__Task__
Transcribe the stretch of entries below from the line with "unfold nextGen" through the line with "h.unlistedWait (by cases", exactly and with both ends included; leave out all other lines.

__Data for this task__
______________________________

-- ==== Sys2Proof/Proofs/LawfulTable.lean ====
section
/-! PROOFS. The laws of the records under every request. -/

namespace Sys2Proof.Machine

variable {s t : State} {r : ResNo} {l : LeaseNo} {w : WaitNo} {p : Port} {X : Ref → Prop} {body : List Byte}

/-! ### ACQUIRE -/

theorem SessionLaw_setLease {y : Lease} (h : s.SessionLaw) (hy : ∀ q, y.ownedBy q = true → s.attached q = true) :
    (s.setLease l y).SessionLaw := fun q hq => by
  refine ⟨(h q hq).1, fun i => ?_, (h q hq).2.2⟩
  rw [lease_setLease]
  split
  · by_contra hne
    have : s.attached q = false := hq
    rw [hy q (eq_true_of_ne_false hne)] at this
    cases this
  · exact (h q hq).2.1 i

theorem SessionLaw_setWait {y : Wait} (h : s.SessionLaw) (hy : ∀ q, y.ownedBy q = true → s.attached q = true) :
    (s.setWait w y).SessionLaw := fun q hq => by
  refine ⟨(h q hq).1, (h q hq).2.1, fun i => ?_⟩
  rw [wait_setWait]
  split
  · by_contra hne
    have : s.attached q = false := hq
    rw [hy q (eq_true_of_ne_false hne)] at this
    cases this
  · exact (h q hq).2.2 i

/-- No live lease of a port at a resource where it has no live claim (R27). -/
theorem port_ne_of_hasLiveClaim (h : s.hasLiveClaim p r = false) (l : LeaseNo) (c : Claim)
    (hl : (s.leaseAt r l).live? = some c) : c.port ≠ p := by
  rintro rfl
  obtain ⟨hc, hr⟩ := claim_of_leaseAt hl
  have hnone := (Bool.or_eq_false_iff.mp h).1
  rw [List.any_eq_false] at hnone
  have hlive : (s.lease l).liveClaim c.port r = true := by
    have hended : (s.lease l).isEnded = false := by
      unfold State.leaseAt Lease.seenAt at hl
      cases hst : (s.lease l).st <;> simp_all [Lease.isEnded, LeaseState.live?]
    simp [Lease.liveClaim, hended, hc, hr]
  exact hnone l (List.mem_finRange l) hlive

theorem leaseAt_of_free (h : (s.lease l).isFree = true) (r : ResNo) : s.leaseAt r l = .free := by
  unfold State.leaseAt Lease.seenAt
  cases hst : (s.lease l).st <;> simp_all [Lease.isFree]

theorem waitAt_of_free (h : (s.wait w).isFree = true) (r : ResNo) : s.waitAt r w = .free := by
  unfold State.waitAt Wait.seenAt
  cases hst : (s.wait w).st <;> simp_all [Wait.isFree]

theorem live_of_isFree (h : (s.lease l).isFree = true) : (s.lease l).st.live? = none := by
  cases hst : (s.lease l).st <;> simp_all [Lease.isFree, LeaseState.live?]

theorem nextGen_ne_zero (g : Byte) : nextGen g ≠ 0 := by
  unfold nextGen
  split
  · decide
  · bv_omega

/-- A record in FREE is in no list. -/
theorem State.Orderly.free_unlisted (h : s.Orderly X) (hl : (s.lease l).isFree = true) (q : Port) :
    ¬ s.lists q (.lease l) :=
  h.unlisted (by cases hst : (s.lease l).st <;> simp_all [Lease.isFree, Lease.isHolder])
    (by cases hst : (s.lease l).st <;> simp_all [Lease.isFree, Lease.isEnded]) q

theorem State.Orderly.free_unlistedWait (h : s.Orderly X) (hw : (s.wait w).isFree = true) (q : Port) :
    ¬ s.lists q (.wait w) :=
  h.unlistedWait (by cases hst : (s.wait w).st <;> simp_all [Wait.isFree, Wait.isEnded]) q

theorem grantNow_lawful {a : AcquireArgs} (h : s.Lawful) (hp : s.attached p = true) (ha : s.Admits p a)
    (hl : (s.lease l).isFree = true) (hg : (s.res a.res).grantable a.mode = true) : (s.grantNow p a l).2.Lawful := by
  have hsite := (h.sound a.res).site
  have hclaim := port_ne_of_hasLiveClaim ha.claim
  have hfree := leaseAt_of_free hl a.res
  obtain ⟨-, hcase⟩ := grantable_iff.mp hg
  obtain ⟨x, hx⟩ : ∃ x, x = (s.res a.res).join l a.mode := ⟨_, rfl⟩
  obtain ⟨n, hn⟩ : ∃ n, n = (s.res a.res).attrs.givenTerm a.term := ⟨_, rfl⟩
  have hnew : Site x (setAt (s.leaseAt a.res) l (.active ⟨⟨p, a.res, a.mode, a.contend⟩, x.epoch, n, 0⟩ ⟨n, false, none⟩))
      (s.waitAt a.res) noLease noWait ∧ x.st ≠ .free := by
    rcases hcase with hst | ⟨hst, hm, -, hroom⟩
    · have hmode : a.mode.resState ≠ .free := by cases a.mode <;> nofun
      have := hsite.join_free (h := ⟨⟨p, a.res, a.mode, a.contend⟩, (s.res a.res).epoch + 1, n, 0⟩) (a := ⟨n, false, none⟩)
        hfree hst ha.mode rfl rfl hclaim
      simp only [hx, Resource.join, hst]
      exact ⟨this, hmode⟩
    · have := hsite.join_shared (h := ⟨⟨p, a.res, a.mode, a.contend⟩, (s.res a.res).epoch, n, 0⟩) (a := ⟨n, false, none⟩)
        hfree hst hm hroom rfl rfl hclaim
      simp only [hx, Resource.join, hst]
      rw [hst] at this
      exact ⟨this, nofun⟩
  have hterm : n ≠ 0 := hn ▸ givenTerm_ne_zero (hsite.range ha.defined) _
  simp only [State.grantNow, ← hx, ← hn, grantedState]
  constructor
  case sound =>
    refine State.Elsewhere.all_sound (r := a.res) (.trans (.setRes s x) (.setLease ?_ ?_)) h.sound ⟨.setLease ?_, ?_⟩
    · intro c hc; rw [lease_setRes, live_of_isFree hl] at hc; cases hc
    · intro c hc; cases hc; rfl
    · rw [res_setRes_self, leaseAt_setRes, waitAt_setRes, seenAt_mk_active _ _ (by exact rfl)]
      exact hnew.1
    · rw [res_setLease, res_setRes_self]
      exact fun hst => absurd hst hnew.2
  case orderly =>
    refine State.Orderly.setLease h.orderly.setRes (fun q hq => ?_) (fun _ _ hst => by cases hst)
      (fun _ => nextGen_ne_zero _) (.inl ?_)
    · exact absurd hq (h.orderly.free_unlisted hl q)
    · simpa [Lease.counts] using hterm
  case quiet =>
    refine SessionLaw_setLease (s := s.setRes a.res x) h.quiet fun q hq => ?_
    obtain rfl : p = q := by simpa [Lease.ownedBy, Lease.claim?] using hq
    exact hp
  case session => exact h.session
  case clock => exact h.clock
  case due => exact h.due

theorem queued_lawful {a : AcquireArgs} (h : s.Lawful) (hp : s.attached p = true) (ha : s.Admits p a)
    (hl : (s.lease l).isFree = true) (hw : (s.wait w).isFree = true) (hg : (s.res a.res).grantable a.mode = false)
    (hn : a.patience ≠ 0) (hq : (s.res a.res).queue.length < (s.res a.res).attrs.queueLimit.toNat) :
    (s.queued p a l w).Lawful := by
  have hsite := (h.sound a.res).site
  have hwaiting : (s.wait w).st = .free := by cases hst : (s.wait w).st <;> simp_all [Wait.isFree]
  have hnew := hsite.enqueue (n := a.patience) (c := ⟨p, a.res, a.mode, a.term, a.contend⟩) (leaseAt_of_free hl a.res)
    (waitAt_of_free hw a.res) ha.defined ha.notRetiring hq ha.mode (port_ne_of_hasLiveClaim ha.claim)
  have hserved : (s.res a.res).st = .free → (s.res a.res).epoch = maxEpoch := fun hst => by
    rcases (h.sound a.res).served hst with hempty | he
    · exact absurd (grantable_iff.mpr ⟨hempty, .inl hst⟩) (ne_true_of_eq_false hg)
    · exact he
  unfold State.queued
  constructor
  case sound =>
    refine State.Elsewhere.all_sound (r := a.res) (.trans (.setLease ?_ ?_) (.trans (.setWait ?_ ?_) (.setRes _ _))) h.sound ⟨.setRes ?_, ?_⟩
    · intro c hc; rw [live_of_isFree hl] at hc; cases hc
    · intro c hc; cases hc; rfl
    · intro c n l hc; rw [wait_setLease, hwaiting] at hc; cases hc
    · intro c n l hc; cases hc; rfl
    · rw [leaseAt_setWait, waitAt_setWait, leaseAt_setLease, waitAt_setLease, seenAt_mk_reserved _ (by exact rfl)]
      simpa [Wait.seenAt, WaitClaim.leaseClaim] using hnew
    · rw [res_setRes_self]
      exact fun hst => .inr (hserved hst)
  case orderly =>
    have hlease := h.orderly.setLease (l := l) (y := ⟨nextGen (s.lease l).gen, .reserved ⟨p, a.res, a.mode, a.contend⟩⟩)
      (fun q hq => absurd hq (h.orderly.free_unlisted hl q)) (fun _ _ hst => by cases hst) (fun _ => nextGen_ne_zero _) (.inl rfl)
    refine .setRes (hlease.setWait (fun q hq => ?_) (fun _ _ hst => by cases hst) (fun _ => nextGen_ne_zero _) ?_)
    · exact absurd hq (h.orderly.free_unlistedWait hw q)
    · simpa [Wait.counts] using hn
  case quiet =>
    have hlease : (s.setLease l ⟨nextGen (s.lease l).gen, .reserved ⟨p, a.res, a.mode, a.contend⟩⟩).SessionLaw :=
      SessionLaw_setLease h.quiet fun q hq => by
        obtain rfl : p = q := by simpa [Lease.ownedBy, Lease.claim?] using hq
        exact hp
    refine SessionLaw_setWait hlease fun q hq => ?_
    obtain rfl : p = q := by simpa [Wait.ownedBy, Wait.claim?] using hq
    exact hp
  case session => exact h.session
  case clock => exact h.clock
  case due => exact h.due

theorem State.Lawful.contend (h : s.Lawful) (ls : List LeaseNo) : (s.contend ls).Lawful :=
  h.ofTame (contend_tame ls) (fun r => contend_sound ls (h.sound r)) (contend_orderly ls s h.orderly)

theorem acquireOwner_lawful (h : s.Lawful) (hp : s.attached p = true) : (acquireOwner p body s).2.Lawful := by
  obtain ⟨result, he⟩ | ⟨a, l, ha, hl, ⟨hg, -, he⟩ | ⟨w, hw, -, hg, hn, hq, he⟩⟩ := acquireOwner_cases p body s
  · rw [he]
    exact h
  · rw [he]
    exact grantNow_lawful h hp ha (free_of_freeLease hl) hg
  · rw [he, enqueue_eq]
    exact (queued_lawful h hp ha (free_of_freeLease hl) (free_of_freeWait hw) hg hn hq).contend _

/-! ### DEFINE, REVOKE and RETIRE -/

theorem defineOwner_lawful (h : s.Lawful) : (defineOwner p body s).2.Lawful := by
  simp only [defineOwner]
  split
  · exact h
  · next r hr =>
    split
    · exact h
    · next hrange =>
      split
      · exact h
      · next hst =>
        have hst : (s.res r).st = .undefined := by simpa using hst
        have hsite := (h.sound r).site
        refine h.ofTame .setRes ((State.Elsewhere.setRes s _).all_sound h.sound ⟨.setRes ?_, fun _ => .inl ?_⟩) h.orderly.setRes
        · exact hsite.defined hst (eq_true_of_ne_false hrange)
        · rw [res_setRes_self]
          exact (hsite.undefined hst).2.1

theorem lease_of_graced {c : RevokeCause} (h : (s.leaseAt r l).graced c) : ∃ k y, (s.lease l).st = .grace k y := by
  obtain ⟨k, y, hl, -⟩ := h
  exact ⟨k, y, (leaseAt_eq_grace.mp hl).1⟩

/-- Every holder in grace, and then ended. -/
theorem endHolders_revoked_orderly {c : RevokeCause} (hrev : s.Revoked r c (s.res r).holders t)
    (ho : t.Orderly fun x => ∃ l ∈ (s.res r).holders, x = .lease l) : (t.endHolders r).Orderly noRef := by
  obtain ⟨slot, hres⟩ := hrev.res
  have hhold : (t.res r).holders = (s.res r).holders := by rw [hres]
  refine (endHolders_orderly ho hrev.site.holdersNodup fun l hl => lease_of_graced (hrev.graced l (hhold ▸ hl))).mono ?_
  rintro x ⟨⟨l, hl, rfl⟩, hne⟩
  exact hne l (hhold ▸ hl) rfl

theorem revoke_orderly {g : Byte} (h : s.Orderly noRef) (hs : s.Sound r) : (s.revoke r g).Orderly noRef := by
  have hrev := foldl_applyRevocation_revoked (c := .supervisor) (g := g) (s.res r).holders s hs.site hs.site.holdersNodup
    fun l hl => ((hs.site.mem_holders l).mp hl).resolve_right id
  obtain ⟨slot, hres⟩ := hrev.res
  have hranged : ((s.res r).holders.foldl (State.applyRevocation .supervisor g) s).Ranged r := by
    have := hs.ranged
    unfold State.Ranged at this ⊢
    rw [hres]
    exact this
  simp only [State.revoke]
  split
  · exact h
  · split
    · refine lastHolderLeft_orderly (endHolders_revoked_orderly hrev (foldl_applyRevocation_orderly _ _ (h.mono nofun)
        (.inr fun l hl => ⟨l, hl, rfl⟩))) ?_
      obtain ⟨G, -, hend, -⟩ := endHolders_site hrev.site fun l hl => graced_term (hrev.graced l (by rw [hres] at hl; exact hl))
      unfold State.Ranged at hranged ⊢
      rw [hend]
      exact hranged
    · next hg =>
      have hfold := foldl_applyRevocation_orderly (k := .supervisor) (s.res r).holders _ h (.inl hg)
      split
      · exact grantPass_orderly hfold hranged
      · exact hfold

theorem revoke_tame {g : Byte} : s.Tame (s.revoke r g) := by
  have hfold := State.Tame.foldl (fun t l => applyRevocation_tame (s := t) (l := l) (c := .supervisor) (g := g)) (s.res r).holders s
  simp only [State.revoke]
  split
  · exact .refl s
  · split
    · exact .after lastHolderLeft_tame (.after endHolders_tame hfold)
    · split
      · exact .after grantPass_tame hfold
      · exact hfold

theorem revokeOwner_lawful (h : s.Lawful) : (revokeOwner p body s).2.Lawful := by
  simp only [revokeOwner]
  split
  · exact h
  · next r hr =>
    split
    · exact h
    · obtain ⟨hsound, helse⟩ := revoke_sound (g := if byteAt body 1 = 255 then (s.res r).attrs.grace else byteAt body 1) (h.sound r)
      exact h.ofTame revoke_tame (helse.all_sound h.sound hsound) (revoke_orderly h.orderly (h.sound r))

theorem foldl_endWait_orderly (ws : List WaitNo) (s : State) (W : WaitNo → Prop) (hs : s.SiteLaw r noLease W) (hnd : ws.Nodup)
    (hw : ∀ w ∈ ws, ∃ c n l, s.waitAt r w = .waiting c n l) (h : s.Orderly X) :
    (ws.foldl (fun t w => t.endWait w .withdrawn .withdrawn) s).Orderly X := by
  induction ws generalizing s W with
  | nil => exact h
  | cons w ws ih =>
    obtain ⟨hnot, hnd⟩ := List.nodup_cons.mp hnd
    obtain ⟨c, n, l, hwa⟩ := hw w List.mem_cons_self
    obtain ⟨hst, -⟩ := waitAt_eq_waiting.mp hwa
    obtain ⟨hlease, -⟩ := leaseAt_eq_reserved.mp (hs.reserve w c n l hwa)
    have hstep := (foldl_endWait_site [w] s W hs (List.nodup_singleton w) (by simpa using ⟨c, n, l, hwa⟩)).1
    refine ih _ _ hstep hnd (fun i hi => ?_) (endWait_orderly h hst hlease (by decide))
    obtain ⟨c', n', l', h'⟩ := hw i (List.mem_cons_of_mem _ hi)
    refine ⟨c', n', l', ?_⟩
    change (s.endWait w .withdrawn .withdrawn).waitAt r i = _
    rw [endWait_eq hst, waitAt_flag, waitAt_setLease, waitAt_setWait, setAt_apply, if_neg fun e : i = w => hnot (e ▸ hi), h']

theorem withdrawWaits_orderly (h : s.Orderly X) (hs : s.SiteLaw r noLease noWait) : (s.withdrawWaits r).Orderly X :=
  .setRes (foldl_endWait_orderly _ s noWait hs hs.queueNodup (fun w hw => ((hs.mem_queue w).mp hw).resolve_right id) h)

theorem retire_orderly (h : s.Orderly noRef) (hs : s.Sound r) : (s.retire r).2.Orderly noRef := by
  obtain ⟨hsite, -, hres⟩ := withdrawWaits_site hs.site
  have horder {X : Ref → Prop} (hX : ∀ x, noRef x → X x) : (s.withdrawWaits r).Orderly X :=
    (withdrawWaits_orderly h hs.site).mono hX
  have hhold : ((s.withdrawWaits r).res r).holders = (s.res r).holders := by rw [hres]
  have hrev := foldl_applyRevocation_revoked (c := .retire) (g := (s.res r).attrs.grace) (s.res r).holders _ hsite
    hs.site.holdersNodup fun l hl => ((hsite.mem_holders l).mp (hhold ▸ hl)).resolve_right id
  simp only [State.retire]
  split
  · exact .setRes (horder fun _ => id)
  · split
    · refine .setRes (endHolders_revoked_orderly (by rw [hhold]; exact hrev) ?_)
      rw [hhold]
      exact foldl_applyRevocation_orderly _ _ (horder nofun) (.inr fun l hl => ⟨l, hl, rfl⟩)
    · exact .setRes (foldl_applyRevocation_orderly _ _ (horder fun _ => id) (.inl ‹_›))

theorem withdrawWaits_tame : s.Tame (s.withdrawWaits r) :=
  .after .setRes (.foldl (fun _ _ => endWait_tame) _ _)

theorem retire_tame : s.Tame (s.retire r).2 := by
  have hfold := (withdrawWaits_tame (s := s) (r := r)).trans
    (State.Tame.foldl (fun t l => applyRevocation_tame (s := t) (l := l) (c := .retire) (g := (s.res r).attrs.grace))
      (s.res r).holders (s.withdrawWaits r))
  simp only [State.retire]
  split
  · exact .after .setRes withdrawWaits_tame
  · split
    · exact .after .setRes (.after endHolders_tame hfold)
    · exact .after .setRes hfold

theorem retireOwner_lawful (h : s.Lawful) : (retireOwner p body s).2.Lawful := by
  simp only [retireOwner]
  split
  · exact h
  · next r hr =>
    split
    · exact h
    · split
      · exact h
      · obtain ⟨hsound, helse⟩ := retire_sound (h.sound r) ‹_›
        exact h.ofTame retire_tame (helse.all_sound h.sound hsound) (retire_orderly h.orderly (h.sound r))

end Sys2Proof.Machine
end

______________________________

__Answer area__
  unfold nextGen
  split
  · decide
  · bv_omega

/-- A record in FREE is in no list. -/
theorem State.Orderly.free_unlisted (h : s.Orderly X) (hl : (s.lease l).isFree = true) (q : Port) :
    ¬ s.lists q (.lease l) :=
  h.unlisted (by cases hst : (s.lease l).st <;> simp_all [Lease.isFree, Lease.isHolder])
    (by cases hst : (s.lease l).st <;> simp_all [Lease.isFree, Lease.isEnded]) q

theorem State.Orderly.free_unlistedWait (h : s.Orderly X) (hw : (s.wait w).isFree = true) (q : Port) :
    ¬ s.lists q (.wait w) :=
  h.unlistedWait (by cases hst : (s.wait w).st <;> simp_all [Wait.isFree, Wait.isEnded]) q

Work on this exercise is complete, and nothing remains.